# Mortise and Tenon Joints



## TheVogon (Sep 18, 2004)

I was watching episode 1005 where Bob was cutting mortise and tenon joints in the face frame for the bookcase part of the oak secretary. He used what looked like a dual slot cutting bit to form the tenon, I had never seen that before. The guy at my favorite tool shop had never heard of such a thing either. Does anyone know a manufacturer for that bit. I have checked with a couple router bit manufacturers and I did not see any bits that looked similar. Any help would be appreciated. 

John, TheVogon


----------



## BobandRick (Aug 4, 2004)

The router bit that Bob used was an Oak-Park.com router bit. 

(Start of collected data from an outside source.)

-- ==== Sys2Proof/Laws/Frame.lean ====
section
/-!
SUPPORT. What each shared operation may change: one SameBut lemma per operation, cited by the provers instead of
unfolding it.
-/

namespace Sys2Proof.Machine.State

/-! ## SameBut -/

namespace SameBut

theorem refl (m : List Block) (s : State) : SameBut m s s := fun b _ => by cases b <;> rfl

theorem trans {m : List Block} {s t u : State} (a : SameBut m s t) (b : SameBut m t u) : SameBut m s u := by
  intro x hx
  have p := a x hx
  have q := b x hx
  cases x <;> exact Eq.trans q p

theorem mono {m n : List Block} {s t : State} (a : SameBut m s t) (h : ∀ b ∈ m, b ∈ n) : SameBut n s t :=
  fun x hx => a x fun hm => hx (h x hm)

/-- Two frames one after the other, in a common set of blocks. -/
theorem comp {k m n : List Block} {s t u : State} (a : SameBut m s t) (b : SameBut n t u) (hm : ∀ x ∈ m, x ∈ k)
    (hn : ∀ x ∈ n, x ∈ k) : SameBut k s u := (a.mono hm).trans (b.mono hn)

theorem ite {m : List Block} {s a b : State} {c : Prop} [Decidable c] (x : SameBut m s a) (y : SameBut m s b) :
    SameBut m s (if c then a else b) := by split <;> assumption

end SameBut

/-- A loop over heads changes what its body may change. -/
theorem forHeads_same {m : List Block} {f : HeadId → State → State} (h : ∀ k t, SameBut m t (f k t)) (set : HeadSet)
    (s : State) : SameBut m s (s.forHeads set f) := by
  unfold forHeads
  generalize allHeads = l
  induction l generalizing s with
  | nil => exact SameBut.refl _ _
  | cons k rest ih =>
    refine SameBut.trans ?_ (ih _)
    show SameBut m s (if set.getLsbD k.val then f k s else s)
    split
    · exact h _ _
    · exact SameBut.refl _ _

/-- Whatever a loop's body keeps, the loop keeps. -/
theorem forHeads_keeps {P : State → Prop} {f : HeadId → State → State} (h : ∀ k t, P t → P (f k t)) (set : HeadSet)
    {s : State} (hs : P s) : P (s.forHeads set f) := by
  unfold forHeads
  generalize allHeads = l
  induction l generalizing s with
  | nil => exact hs
  | cons k rest ih =>
    refine ih ?_
    show P (if set.getLsbD k.val then f k s else s)
    split
    · exact h _ _ hs
    · exact hs

/-! ## Updates -/

theorem onPort_same (f : ControlPort → ControlPort) (s : State) : SameBut [.port] s (s.onPort f) :=
  fun b hb => by cases b <;> first | rfl | exact absurd (by decide) hb

theorem onStore_same (f : PlanStore → PlanStore) (s : State) : SameBut [.store] s (s.onStore f) :=
  fun b hb => by cases b <;> first | rfl | exact absurd (by decide) hb

theorem onArbiter_same (f : Arbiter → Arbiter) (s : State) : SameBut [.arbiter] s (s.onArbiter f) :=
  fun b hb => by cases b <;> first | rfl | exact absurd (by decide) hb

theorem onRun_same (f : RunController → RunController) (s : State) : SameBut [.run] s (s.onRun f) :=
  fun b hb => by cases b <;> first | rfl | exact absurd (by decide) hb

theorem onGates_same (f : GateUnit → GateUnit) (s : State) : SameBut [.gates] s (s.onGates f) :=
  fun b hb => by cases b <;> first | rfl | exact absurd (by decide) hb

theorem onCapture_same (f : CaptureUnit → CaptureUnit) (s : State) : SameBut [.capture] s (s.onCapture f) :=
  fun b hb => by cases b <;> first | rfl | exact absurd (by decide) hb

theorem onAlloc_same (f : Allocator → Allocator) (s : State) : SameBut [.alloc] s (s.onAlloc f) :=
  fun b hb => by cases b <;> first | rfl | exact absurd (by decide) hb

theorem onWire_same (f : Wire → Wire) (s : State) : SameBut [.wire] s (s.onWire f) :=
  fun b hb => by cases b <;> first | rfl | exact absurd (by decide) hb

theorem onHead_same (h : HeadId) (f : HeadContext → HeadContext) (s : State) : SameBut [.heads] s (s.onHead h f) :=
  fun b hb => by cases b <;> first | rfl | exact absurd (by decide) hb

theorem onBin_same (h : HeadId) (f : BinPort → BinPort) (s : State) : SameBut [.bins] s (s.onBin h f) :=
  fun b hb => by cases b <;> first | rfl | exact absurd (by decide) hb

theorem onLines_same (h : HeadId) (f : HandlerLines → HandlerLines) (s : State) : SameBut [.lines] s (s.onLines h f) :=
  fun b hb => by cases b <;> first | rfl | exact absurd (by decide) hb

theorem mapSites_same (h : HeadId) (f : SiteId → SiteContext → SiteContext) (s : State) : SameBut [.sites] s (s.mapSites h f) :=
  fun b hb => by cases b <;> first | rfl | exact absurd (by decide) hb

theorem onSite_same (h : HeadId) (i : SiteId) (f : SiteContext → SiteContext) (s : State) : SameBut [.sites] s (s.onSite h i f) :=
  fun b hb => by cases b <;> first | rfl | exact absurd (by decide) hb

theorem setHeadState_same (h : HeadId) (x : HeadState) (s : State) : SameBut [.heads] s (s.setHeadState h x) :=
  fun b hb => by cases b <;> first | rfl | exact absurd (by decide) hb

theorem raiseFlag_same (h : HeadId) (x : BitVec 10) (s : State) : SameBut [.heads] s (s.raiseFlag h x) :=
  fun b hb => by cases b <;> first | rfl | exact absurd (by decide) hb

theorem setPartFlag_same (x : BitVec 4) (s : State) : SameBut [.port] s (s.setPartFlag x) :=
  fun b hb => by cases b <;> first | rfl | exact absurd (by decide) hb

theorem sendSource_same (x : SourceMessage) (s : State) : SameBut [.wire] s (s.sendSource x) :=
  fun b hb => by cases b <;> first | rfl | exact absurd (by decide) hb

theorem sendHead_same (h : HeadId) (x : HeadFrame) (s : State) : SameBut [.wire] s (s.sendHead h x) :=
  (onWire_same _ s).ite (SameBut.refl _ s)

theorem answer_same (k t : Byte) (st : Status) (fs : List Byte) (s : State) : SameBut [.port] s (s.answer k t st fs) :=
  fun b hb => by cases b <;> first | rfl | exact absurd (by decide) hb

theorem answerOk_same (q : Request) (fs : List Byte) (s : State) : SameBut [.port] s (s.answerOk q fs) :=
  fun b hb => by cases b <;> first | rfl | exact absurd (by decide) hb

theorem refuse_same (q : Request) (st : Status) (s : State) : SameBut [.port] s (s.refuse q st) :=
  fun b hb => by cases b <;> first | rfl | exact absurd (by decide) hb

theorem queueNotice_same (n : Notice) (s : State) : SameBut [.port] s (s.queueNotice n) :=
  fun b hb => by cases b <;> first | rfl | exact absurd (by decide) hb

theorem runNotice_same (n : Notice) (s : State) : SameBut [.port] s (s.runNotice n) :=
  (queueNotice_same n s).ite (SameBut.refl _ s)

theorem emit_same (s : State) : SameBut [.port] s (s.emit) :=
  fun b hb => by cases b <;> first | rfl | exact absurd (by decide) hb

theorem flushHead_same (h : HeadId) (s : State) : SameBut [.heads, .port] s (s.flushHead h) := by
  unfold flushHead
  exact SameBut.ite ((onHead_same _ _ s).mono (by decide))
    ((onHead_same _ _ s).comp (queueNotice_same _ _) (by decide) (by decide))

theorem flushEvents_same (s : State) : SameBut [.heads, .port] s (s.flushEvents) := by
  unfold flushEvents
  generalize allHeads = l
  induction l generalizing s with
  | nil => exact SameBut.refl _ _
  | cons k rest ih => exact (flushHead_same k s).trans (ih _)

theorem report_same (s : State) : SameBut [.heads, .port] s (s.report) :=
  (flushEvents_same s).comp (emit_same _) (by decide) (by decide)

/-! ## Sites and plans -/

theorem freeHeadEntries_same (h : HeadId) (s : State) : SameBut [.capture] s (s.freeHeadEntries h) :=
  fun b hb => by cases b <;> first | rfl | exact absurd (by decide) hb

theorem releaseSites_same (h : HeadId) (s : State) : SameBut [.sites, .capture] s (s.releaseSites h) :=
  fun b hb => by cases b <;> first | rfl | exact absurd (by decide) hb

theorem useSlot_same (i : SlotId) (s : State) : SameBut [.store] s (s.useSlot i) :=
  fun b hb => by cases b <;> first | rfl | exact absurd (by decide) hb

theorem dropUse_same (i : Option SlotId) (s : State) : SameBut [.store] s (s.dropUse i) := by
  cases i
  · exact SameBut.refl _ _
  · exact onStore_same _ s

/-! ## Runs -/

theorem clearRun_same (s : State) : SameBut [.run, .gates] s (s.clearRun) :=
  fun b hb => by cases b <;> first | rfl | exact absurd (by decide) hb

theorem addJob_same (j : Job) (s : State) : SameBut [.alloc] s (s.addJob j) :=
  fun b hb => by cases b <;> first | rfl | exact absurd (by decide) hb

theorem autoJobs_same (p : Option Plan) (set : HeadSet) (s : State) : SameBut [.alloc] s (s.autoJobs p set) := by
  unfold autoJobs
  split
  · exact SameBut.ite (forHeads_same (fun _ t => addJob_same _ t) _ _) (SameBut.refl _ _)
  · exact SameBut.refl _ _

theorem normalEnd_same (s : State) : SameBut [.run, .gates, .sites, .heads, .alloc, .port] s (s.normalEnd) := by
  unfold normalEnd
  have a := forHeads_same (m := [.sites, .heads])
    (f := fun h t => (t.mapSites h fun _ c => c.endNormal).setHeadState h .analysis)
    (fun h t => (mapSites_same h _ t).comp (setHeadState_same h _ _) (by decide) (by decide)) s.run.group s
  exact (((a.comp (autoJobs_same _ _ _) (k := [.sites, .heads, .alloc]) (by decide) (by decide)).comp (runNotice_same _ _)
    (k := [.sites, .heads, .alloc, .port]) (by decide) (by decide)).comp (clearRun_same _) (by decide) (by decide))

theorem abortedEnd_same (s : State) : SameBut [.run, .gates, .sites, .heads, .alloc, .port] s (s.abortedEnd) := by
  unfold abortedEnd
  have a := forHeads_same (m := [.sites, .heads])
    (f := fun h t => (t.mapSites h fun _ c => c.endAborted s.endCause s.runEntry).setHeadState h .analysis)
    (fun h t => (mapSites_same h _ t).comp (setHeadState_same h _ _) (by decide) (by decide)) s.run.group s
  exact (((a.comp (autoJobs_same _ _ _) (k := [.sites, .heads, .alloc]) (by decide) (by decide)).comp (runNotice_same _ _)
    (k := [.sites, .heads, .alloc, .port]) (by decide) (by decide)).comp (clearRun_same _) (by decide) (by decide))

theorem endWithoutStart_same (w : StartFailure) (s : State) : SameBut [.run, .gates, .wire, .heads, .store] s (s.endWithoutStart w) := by
  unfold endWithoutStart
  have a := forHeads_same (m := [.wire, .heads, .store])
    (f := fun h t => (((t.sendHead h .runStop).setHeadState h .idle).raiseFlag h HeadFlag.runDeclined).dropUse s.run.slot)
    (fun h t => (((sendHead_same h _ t).comp (setHeadState_same h _ _) (k := [.wire, .heads]) (by decide) (by decide)).comp
      (raiseFlag_same h _ _) (k := [.wire, .heads]) (by decide) (by decide)).comp (dropUse_same _ _) (by decide) (by decide)) s.run.group s
  exact (a.comp (onRun_same _ _) (k := [.wire, .heads, .store, .run]) (by decide) (by decide)).comp (clearRun_same _) (by decide) (by decide)

theorem abortRun_same (c : RunAbort) (s : State) : SameBut [.run, .wire] s (s.abortRun c) := by
  unfold abortRun
  exact SameBut.ite (SameBut.refl _ _) (((sendSource_same _ s).comp
    (forHeads_same (fun h t => sendHead_same h _ t) _ _) (k := [.wire]) (by decide) (by decide)).comp (onRun_same _ _) (by decide) (by decide))

theorem feedFault_same (f : RunFault) (s : State) : SameBut [.run, .wire, .port] s (s.feedFault f) := by
  unfold feedFault
  exact ((onRun_same _ s).comp (setPartFlag_same _ _) (k := [.run, .port]) (by decide) (by decide)).comp (abortRun_same _ _) (by decide) (by decide)

theorem forward_same (r : FeedRecord) (s : State) : SameBut [.wire] s (s.forward r) :=
  forHeads_same (fun h t => sendHead_same h _ t) _ _

theorem parkSites_same (d p : Nat) (set : SiteSet) (h : HeadId) (s : State) : SameBut [.sites, .wire] s (s.parkSites d p set h) :=
  (mapSites_same h _ s).comp (sendHead_same h _ _) (by decide) (by decide)

theorem expireSites_same (p : Expiry) (d : Nat) (set : SiteSet) (h : HeadId) (s : State) : SameBut [.sites, .wire] s (s.expireSites p d set h) := by
  unfold expireSites
  split
  · exact SameBut.ite ((mapSites_same h _ s).mono (by decide)) ((mapSites_same h _ s).comp (sendHead_same h _ _) (by decide) (by decide))
  · exact (mapSites_same h _ s).mono (by decide)

theorem unparkSites_same (d : Nat) (set : SiteSet) (h : HeadId) (s : State) : SameBut [.sites, .wire] s (s.unparkSites d set h) :=
  (mapSites_same h _ s).comp (sendHead_same h _ _) (by decide) (by decide)

theorem afterDecision_same (s : State) : SameBut [.run, .gates] s (s.afterDecision) :=
  fun b hb => by cases b <;> first | rfl | exact absurd (by decide) hb

theorem exitLevel_same (l : GateLevel) (b : List GateLevel) (s : State) : SameBut [.sites, .wire, .gates] s (s.exitLevel l b) := by
  unfold exitLevel
  exact ((forHeads_same (fun h t => unparkSites_same _ _ h t) _ _).comp (onGates_same _ _)
    (k := [.sites, .wire, .gates]) (by decide) (by decide)).comp (sendSource_same _ _) (by decide) (by decide)

theorem repeatLevel_same (l : GateLevel) (b : List GateLevel) (s : State) : SameBut [.wire, .gates] s (s.repeatLevel l b) :=
  (onGates_same _ s).comp (sendSource_same _ _) (by decide) (by decide)

theorem decideLevel_same (l : GateLevel) (b : List GateLevel) (s : State) : SameBut [.sites, .wire, .gates] s (s.decideLevel l b) := by
  unfold decideLevel
  exact SameBut.ite (exitLevel_same _ _ s) (SameBut.ite
    ((forHeads_same (fun h t => expireSites_same _ _ _ h t) _ _).comp (exitLevel_same _ _ _) (by decide) (by decide))
    ((repeatLevel_same _ _ s).mono (by decide)))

But is just two wing cutters mounted on 1/2" arbor with a 1/4" spacer...should be able to find this anywhere.


----------



## JohnV (Sep 11, 2004)

> Does anyone know a manufacturer for that bit. I have checked with a couple router bit manufacturers and I did not see any bits that looked similar. Any help would be appreciated.
> 
> John, TheVogon


 That bit is sold as a tongue and groove set usually. The key is to find one that is a stacked set so that they can spaced differently at times. Check with some of the big bit manufactuers like Freud, Whitesides, Jasada, CMT, Eagle-America or just order it from Oak Park. 

Good Luck
John


----------



## TheVogon (Sep 18, 2004)

I found the tongue and groove set made by Freud, and the slot cutting bits made by almost all the bit manufacturers. However, I noticed that both of these setups will not cut tenons longer than 7/8 to 1". When I was making the baby crib for my new daughter, the plans called for some tenons as long as 1 3/8". I have also read some plans using longer tenons especially on through tenons. Is there a way to cut these with the router? I thought about using a dado or mortising bit to clean off both faces, but the setup is a little more crucial than with the slot cutter. Any ideas?	

John


----------



## derek willis (Jan 21, 2009)

*M & T joints.*

John,
I posted a week or two ago a series of pics for the way I cut my tenons up to 6" long, find it in my gallery.
Use a suare mitre gauge, and straight cutter, cut each side, make a back cut first to avoid breakout, quite simple really, here are a couple of pics from my series.
Derek.


----------



## AxlMyk (Jun 13, 2006)

Derek;
Check the date of those posts.


----------



## derek willis (Jan 21, 2009)

Oh my god!!! I just never looked, just trying to find something to keep me indoors from the cold.
Derek.


----------



## Todd Botterill (Feb 17, 2009)

Don't feel bad about missing the date, your post really helped me out!


----------



## maxmac1962 (Jun 13, 2009)

AxlMyk said:


> Derek;
> Check the date of those posts.


What was the date?

Cheers Maxmac


----------



## AxlMyk (Jun 13, 2006)

Just look at the first post in this thread. Gee, it isn't hard.


----------